The user places his hand or hands under the distal end of the spout
16, and the presence of the hand(s) is registered by the sensor 62.
As generally known, the sensor 62 includes a signal-sending means
and a signal-receiving means, and the presence of an individual's
hand at the appropriate location prevents the signal receiving
means from receiving the signal sent from the signal-sending means,
such that the system is actuated. These and other touchless sensors
are well-known in the industry, and any suitable sensor can be
employed. The sensor 62 is associated with the controller 60, such
that, when the sensor 62 detects the presence of a hand, the
controller 60 will cause the water to receive concentrated soap
from sources and in a manner such as those already described
above.
[0033] After receiving soap, the user can employ it to wash up as
is common, and thereafter the user will need rinse water to finish
washing up. In this particular embodiment, the delivery of the
rinse water is controlled by the controller 60 and the sensor 62.

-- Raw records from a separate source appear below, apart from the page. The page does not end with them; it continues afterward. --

/-! Starting a launch (R350, R353, R354). -/

/-- The product of a nest descriptor's extents. -/
def recTotal (w : Vector Word 8) : Nat := nestTotal w[5]

/-- The iteration range of target `o` of `n`: extents, start, end, step (R354). -/
def nestOf (w : Vector Word 8) (o n : Nat) : Option (Word × Word × Word × Word) :=
  let total := recTotal w
  let chunk := (total + n - 1) / n
  if recNmode w = 1 then
    some (w[5], BitVec.ofNat 64 (o * chunk), BitVec.ofNat 64 (Nat.min total ((o + 1) * chunk)), 1)
  else if recNmode w = 2 then some (w[5], BitVec.ofNat 64 o, BitVec.ofNat 64 total, BitVec.ofNat 64 n)
  else none

/-- The dispatch message of a target (R353). -/
def State.dispatchMsg (s : State) (slot serial : Nat) (w : Vector Word 8) (o n jt core : Nat) : Msg where
  slot := slot
  h0 := BitVec.ofNat 64 (6 * 2 ^ 56 + (s.slot slot).cls * 2 ^ 50 + core * 2 ^ 43 + jt * 2 ^ 32 + recHofs w)
  h1 := BitVec.ofNat 64 (srcFields 15 31 2047)
  pay := if w[2] = 0 then List.replicate 6 0
    else
      let bs := (s.readJob slot (argAt w o) 48).getD []
      (List.range 6).map (fun i => BitVec.ofNat 64 (leNat ((bs.drop (8 * i)).take 8)))
  launch := some serial
  sluice := false
  dispatch := true
  waiter := none
  notice := false
  num := 0
  seen := s.allSeen
  behind := none
  nest := nestOf w o n

/-- Starts a launch: regions, messages to send. -/
def State.acceptLaunch (s : State) (slot serial : Nat) (w : Vector Word 8) (phb : Bool) (graph : Option (Nat × Nat)) :
    State :=
  let targets := recTargets w
  let n := targets.length
  let msgs := targets.zipIdx.map (fun p => s.dispatchMsg slot serial w p.2 n p.1.1 p.1.2)
  let free := s.freeRegions slot w
  let s1 := s.allotRegions slot w
  let j := s1.slot slot
  let l : Launch :=
    { serial := serial, ctr := w[7], words := w, graph := graph
      ranges := ((s.recordRanges slot w).getD []).map (fun d => (d.base, d.len)), todo := msgs, members := 0, spilled := 0
      cancelled := false, free := free, phb := phb }
  s1.setSlot slot { j with launches := j.launches ++ [l] }

/-- Starts a graph: entry nodes are due (R355). -/
def State.acceptGraph (s : State) (slot : Nat) (w : Vector Word 8) : State :=
  let j := s.slot slot
  let nodes := ((s.nodeTable slot (w[6]).toNat (recHofs w)).getD []).map (fun x =>
    (⟨x, 0, if nodeDeps x = 0 then 1 else 0, 0⟩ : Node))
  let g : Graph :=
    { serial := j.graphSerial + 1, ctr := w[7], nodes := nodes, phb := recPhb w, ended := false, cancelled := false
      status := 0 }
  s.setSlot slot { j with graphSerial := j.graphSerial + 1, graphs := j.graphs ++ [g] }

/-- What reaching a record leads to: it waits, it is refused with a status, or it starts. -/
inductive Reached where
  | wait
  | refused (st : Nat) (s : State)
  | started (s : State)
  deriving DecidableEq, Repr

/-- Whether no launch or graph of a job is open. -/
def Slot.idle (j : Slot) : Bool := j.launches.isEmpty && j.graphs.isEmpty
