/-- WS_DEADLINE: reads compare WSTIME with the deadline (R334). -/
def execWsDeadline (_tile _unit : Nat) (s : State) : Host.Outcome State Fault Refusal := .next s

/-! Thermal steps and resets (R19). Temperatures are in quarters of a degree. -/

/-- Whether some sensor reads `n` degrees or more. -/
def State.someAt (s : State) (n : Nat) : Bool := s.tiles.any (fun t => decide (4 * n ≤ t.2.temp))

/-- Whether every sensor reads `n` degrees or less. -/
def State.allAt (s : State) (n : Nat) : Bool := s.tiles.all (fun t => decide (t.2.temp ≤ 4 * n))

/-- THERMAL_THROTTLE. -/
def execThermalThrottle (s : State) : Host.Outcome State Fault Refusal :=
  runEvent s (
    let due := match s.mg.hotSince with
      | none => true
      | some t => decide (t + 1600000 ≤ s.wstime)
    if !s.up || s.mg.switching.isSome || !s.someAt 95 || !due then none
    else some { s with mg := { s.mg with clock := Nat.max 800 (s.mg.clock - 100), hotSince := some s.wstime } })

/-- THERMAL_RAISE. -/
def execThermalRaise (s : State) : Host.Outcome State Fault Refusal :=
  runEvent s (
    match s.mg.coolSince with
    | none => none
    | some t =>
      if !s.up || s.mg.switching.isSome || !s.allAt 90 || decide (1600 ≤ s.mg.clock) || decide (s.wstime < t + 16000000)
      then none
      else some { s with mg := { s.mg with clock := Nat.min 1600 (s.mg.clock + 100), coolSince := some s.wstime } })

/-- The part in reset: nothing is kept but what the flash, the fuses and the sensors hold. -/
def State.held (s : State) : State :=
  { State.reset with
    turns := s.turns
    focus := s.focus
    pick := s.pick
    tiles := s.tiles.map (fun (t : Nat × Tile) => (t.1, { Tile.reset with temp := t.2.temp, volt := t.2.volt }))
    mg := { Mgmt.reset with
      imageA := s.mg.imageA
      imageB := s.mg.imageB
      versionA := s.mg.versionA
      versionB := s.mg.versionB
      okA := s.mg.okA
      okB := s.mg.okB
      fuseVersion := s.mg.fuseVersion
      keyDigest := s.mg.keyDigest
      leaf := s.mg.leaf
      tripLog := s.mg.tripLog
      inReset := true } }

/-- THERMAL_TRIP. -/
def execThermalTrip (s : State) : Host.Outcome State Fault Refusal :=
  runEvent s (
    if !s.mg.powered || s.mg.tripped || !s.someAt 105 then none
    else
      let u := s.held
      some { u with mg := { u.mg with tripped := true, tripLog := true } })

/-- COLD_RESET: during a trip it is held until every sensor reads 70 degrees or less; BOOT follows. -/
def execColdReset (s : State) : Host.Outcome State Fault Refusal :=
  runEvent s (
    if !s.mg.powered then none
    else if s.mg.tripped && !s.allAt 70 then some { s with mg := { s.mg with coldWanted := true } }
    else some s.held)

/-- POWER_LOSS: fuses and flash keep what they hold (R400). Power that comes back starts the part anew: a power loss during a
thermal trip ends the trip, and BOOT needs no cold reset of the host's, at any temperature (notes/assumptions/42.md). -/
def execPowerLoss (s : State) : Host.Outcome State Fault Refusal :=
  runEvent s (
    let u := s.held
    some { u with mg := { u.mg with powered := false } })

/-- RTORD as it is stored: an order code of 6 or 7 stores 0 (R393). -/
def rtordOf (w : Word) : Word :=
  BitVec.ofNat 64 (((List.range 5).map (fun i => (if hf w (3 * i) 3 < 6 then hf w (3 * i) 3 else 0) * 2 ^ (3 * i))).sum)

/-- BOOT: image A, else image B, else the part stays in reset with result code 0xB0 (R399). Tueno writes RTORD, with orders
that the spec leaves open (R393). -/
def execBoot (s : State) : Host.Outcome State Fault Refusal :=
  runEvent s (
    let m := s.mg
    if !m.inReset || m.tripped then none
    else
      let a := m.verifies m.imageA m.versionA
      let b := m.verifies m.imageB m.versionB
      let (w, s1) := s.draw
      if a || b then
        some { s1 with mg := { m with powered := true, inReset := false, okA := a, okB := b, runB := !a, status := 0
                                      rtord := rtordOf w } }
      else some { s with mg := { m with powered := true, okA := a, okB := b, status := mgsts 4 0 0xB0 0 } })

/-! Monitors (R402). -/

/-- Whether a voltage is more than 5 % off. -/
def voltOff (v : Nat) : Bool :=
  decide (Config.nominalMv < 20 * (Nat.max v Config.nominalMv - Nat.min v Config.nominalMv))

/-- The readings of a sample. -/
def State.sampled (s : State) (temps volts procs : List (Nat × Nat)) : State :=
  let s1 := (temps.filter (fun p => decide (p.1 < 1536))).foldl (fun (u : State) p =>
    u.setTile p.1 { u.tile p.1 with temp := p.2 }) s
  let s2 := (volts.filter (fun p => decide (p.1 < 1536))).foldl (fun (u : State) p =>
    let t := u.tile p.1
    u.setTile p.1 { t with volt := p.2, voltSince := if voltOff p.2 then some (t.voltSince.getD s.wstime) else none }) s1
  { s2 with mg := { s2.mg with
    procs := (procs.filter (fun p => decide (p.1 < 29))).foldl (fun (l : Assoc Nat) p => aset l p.1 p.2) s2.mg.procs
    hotSince := if s2.someAt 95 then s2.mg.hotSince else none
    coolSince := if s2.allAt 90 then some (s2.mg.coolSince.getD s.wstime) else none } }

/-- MONITOR_SAMPLE; a cold reset that a trip has held goes through once every sensor reads 70 degrees or less (R19). -/
def execMonitorSample (temps : List (Nat × Nat)) (volts : List (Nat × Nat)) (procs : List (Nat × Nat)) (s : State) :
    Host.Outcome State Fault Refusal :=
  runEvent s (
    if !s.mg.powered then none
    else
      let u := s.sampled temps volts procs
      if u.mg.tripped && u.mg.coldWanted && u.allAt 70 then some u.held else some u)

/-- VOLTAGE_EXCURSION: 1 ms off; logged, in the tile's SRAM log with an entry that the spec does not give, and flagged
(R402; notes/assumptions/41.md). -/
def execVoltageExcursion (tile : Nat) (s : State) : Host.Outcome State Fault Refusal :=
  runEvent s (
    let t := s.tile tile
    match t.voltSince with
    | none => none
    | some c =>
      if !s.up || decide (s.wstime < c + 1600000) then none
      else
        let s1 := (s.setTile tile { t with voltSince := none }).logAt (.tile tile)
        some { s1 with mg := { s1.mg with voltFlags := s1.mg.voltFlags ++ [tile] } })

end Sys2Proof.Machine
end

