-- ==== Sys2Proof/Certificates/Slice0/Obligations.lean ====
section
/-! DEFINITION. The statements for the provers. -/

section Slice0Obligations

open Sys2Proof Sys2Proof.Machine

/-! Scalar integer instructions (spec/05). -/

/-- R115, R110, R111, R70: the typed arithmetic forms and their immediate forms write Put of the exact result modulo 2^w.
R116: the quotient rounds toward zero; a divisor of zero gives the all-ones pattern and the dividend as remainder.
R70, R111, R117: shifts by a 64-bit natural count, or by the immediate zero-extended (R117) and truncated to the operation's
width (R70), which of the two holds being a reading (notes/assumptions/48.md); a count of w or more.
R119: counting and reversing bits of the w-bit pattern. -/
def Obligations.IntegerFormsActOnTheirPattern : Prop :=
  (∀ (g : Guard) (ty : IntTy) (d : SDst) (a b : SSrc) (imm : BitVec 28) (s s1 s2 : State) (x y : Word),
      s.guard g = true → s.readS a = .ok (x, s1) → s1.readS b = .ok (y, s2) →
      let w := ty.width
      let X : BitVec w := x.setWidth w
      let Y : BitVec w := y.setWidth w
      let it := s.immTy
      let V : BitVec it.width := x.setWidth it.width
      let K : BitVec it.width := immBv it imm
      let N : BitVec it.width := (imm.setWidth 64 : Word).setWidth it.width
      Delivers (.add g ty d a b) s s2 d (putBv ty (X + Y)) 8
      ∧ Delivers (.sub g ty d a b) s s2 d (putBv ty (X - Y)) 8
      ∧ Delivers (.mul g ty d a b) s s2 d (putBv ty (X * Y)) 8
      ∧ Delivers (.mulh g ty d a b) s s2 d (putBv ty (
          if ty.signed then ((X.signExtend (2 * w)) * (Y.signExtend (2 * w))).extractLsb' w w
          else ((X.setWidth (2 * w)) * (Y.setWidth (2 * w))).extractLsb' w w)) 8
      ∧ Delivers (.and g ty d a b) s s2 d (putBv ty (X &&& Y)) 8
      ∧ Delivers (.or g ty d a b) s s2 d (putBv ty (X ||| Y)) 8
      ∧ Delivers (.xor g ty d a b) s s2 d (putBv ty (X ^^^ Y)) 8
      ∧ Delivers (.andn g ty d a b) s s2 d (putBv ty (X &&& ~~~Y)) 8
      ∧ Delivers (.min g ty d a b) s s2 d (putBv ty (if (if ty.signed then X.sle Y else X.ule Y) then X else Y)) 8
      ∧ Delivers (.max g ty d a b) s s2 d (putBv ty (if (if ty.signed then X.sle Y else X.ule Y) then Y else X)) 8
      ∧ (ty.signed = true → Delivers (.abs g ty d a) s s1 d (putBv ty X.abs) 8)
      ∧ Delivers (.neg g ty d a) s s1 d (putBv ty (-X)) 8
      ∧ Delivers (.ext g ty d a) s s1 d (putBv ty X) 8
      ∧ Delivers (.addi g d a imm) s s1 d (putBv it (V + K)) 8
      ∧ Delivers (.muli g d a imm) s s1 d (putBv it (V * K)) 8
      ∧ Delivers (.andi g d a imm) s s1 d (putBv it (V &&& N)) 8
      ∧ Delivers (.ori g d a imm) s s1 d (putBv it (V ||| N)) 8
      ∧ Delivers (.xori g d a imm) s s1 d (putBv it (V ^^^ N)) 8)
  ∧ (∀ (g : Guard) (ty : IntTy) (d : SDst) (a b : SSrc) (s s1 s2 : State) (x y : Word),
      s.guard g = true → s.readS a = .ok (x, s1) → s1.readS b = .ok (y, s2) →
      let w := ty.width
      let X : BitVec w := x.setWidth w
      let Y : BitVec w := y.setWidth w
      Delivers (.div g ty d a b) s s2 d (putBv ty (
        if Y = 0 then BitVec.allOnes w else if ty.signed then X.sdiv Y else X / Y)) 8
      ∧ Delivers (.rem g ty d a b) s s2 d (putBv ty (
        if Y = 0 then X else if ty.signed then X.srem Y else X % Y)) 8)
  ∧ (∀ (g : Guard) (ty : IntTy) (d : SDst) (a b : SSrc) (imm : BitVec 28) (s s1 s2 : State) (x y : Word),
      s.guard g = true → s.readS a = .ok (x, s1) → s1.readS b = .ok (y, s2) →
      let w := ty.width
      let X : BitVec w := x.setWidth w
      let it := s.immTy
      let V : BitVec it.width := x.setWidth it.width
      let k := imm.toNat % 2 ^ it.width
      Delivers (.shl g ty d a b) s s2 d (putBv ty (X <<< y.toNat)) 8
      ∧ Delivers (.shr g ty d a b) s s2 d (putBv ty (X >>> y.toNat)) 8
      ∧ Delivers (.sar g ty d a b) s s2 d (putBv ty (X.sshiftRight y.toNat)) 8
      ∧ Delivers (.rol g ty d a b) s s2 d (putBv ty (X.rotateLeft y.toNat)) 8
      ∧ Delivers (.shli g d a imm) s s1 d (putBv it (V <<< k)) 8
      ∧ Delivers (.shri g d a imm) s s1 d (putBv it (V >>> k)) 8
      ∧ Delivers (.sari g d a imm) s s1 d (putBv it (V.sshiftRight k)) 8
      ∧ Delivers (.roli g d a imm) s s1 d (putBv it (V.rotateLeft k)) 8)
  ∧ (∀ (g : Guard) (ty : IntTy) (d : SDst) (a : SSrc) (s s1 : State) (x : Word),
      s.guard g = true → s.readS a = .ok (x, s1) →
      let X : BitVec ty.width := x.setWidth ty.width
      Delivers (.clz g ty d a) s s1 d (putBv ty X.clz) 8
      ∧ Delivers (.ctz g ty d a) s s1 d (putBv ty X.ctz) 8
      ∧ Delivers (.popc g ty d a) s s1 d (putBv ty X.cpop) 8
      ∧ Delivers (.brev g ty d a) s s1 d (putBv ty X.reverse) 8)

Particularly, the controller 60 and associated hardware and
software are programmed such that a first tripping of the sensor 62
delivers soap at soap outlet 110, and a subsequent tripping of the
sensor 62 causes the controller 60 and associated hardware and
software to cause rinse water to be delivered to water outlet 34.
In such an embodiment, the user might be required to remove his
hands from the area monitored by the sensor 62 after receiving the
soap, to thereafter replace his hands in that area to trip the
sensor 62 a second time to receive the rinse water. As another
alternative, the controller 60 could be programmed to deliver rinse
water after a set period of time after delivering the soap. For
example, the controller 60 could be programmed so that, after the
soap is delivered, the system waits 5 or 10 seconds (or any other
desired amount of time) before automatically delivering the rinse
water to the water outlet 34. This would give the user 5 or 10
seconds to use the soap, and the user would not have to remove his
hands from the sensor area and then replace them to signal the need
for rinse water. The rinse water request could be initiated simply
by leaving the hands under the outlets 34 and 110. A soap indicator
light 90 can be provided to light up when soap is being delivered,
and a rinse indicator light 92 could be provided to light up when
rinse water is being delivered.
[0034] As an alternative, in a manually-actuated embodiment, a
soap-delivery button 94 (or knob or the like) could be provided and
appropriately labeled to advise the user that soap will be
delivered upon pressing the button (or turning the knob).
Similarly, a water-delivery button 96 (or knob or the like) could
be provided and appropriately labeled to advise the user that rinse
water will be delivered upon pressing the button (or turning the
knob). This would permit the user to select whether to receive soap
or just rinse water, as desired.
[0035] In one embodiment, the soap outlet 110 is configured to
deliver the soap in the form of a spray, because the spraying of
the soap will cause the soap to foam up, thus giving the end user a
visual verification that they have received soap, and not just
rinse water. Thus a spray nozzle may optionally be employed at the
soap outlet 110 (or 210). Instead of a spray nozzle, a screen or
multiple screens might be placed in the outlet path before the soap
outlet 110, with the screen(s) serving to foam the soap. The
optional spray nozzle and screen are both to be understood as being
represented in FIG. 3 at 114.
[0036] In one or more embodiments, the controller 60 can also be
associated with a pressure monitor 66 in the pipe 26 to shut down
the system if there is either no water pressure or insufficient
water pressure. For example, if the water source is compromised and
no water is flowing though the system, this shut down by the
controller 60 will prevent actuation of the system and thus prevent
concentrated soap from being injected into a non-existent water
stream. This could be particularly beneficial in the concentrated
powdered soap embodiment, where powdered soap could build up in the
soap conduit 108 if not rinsed away by water.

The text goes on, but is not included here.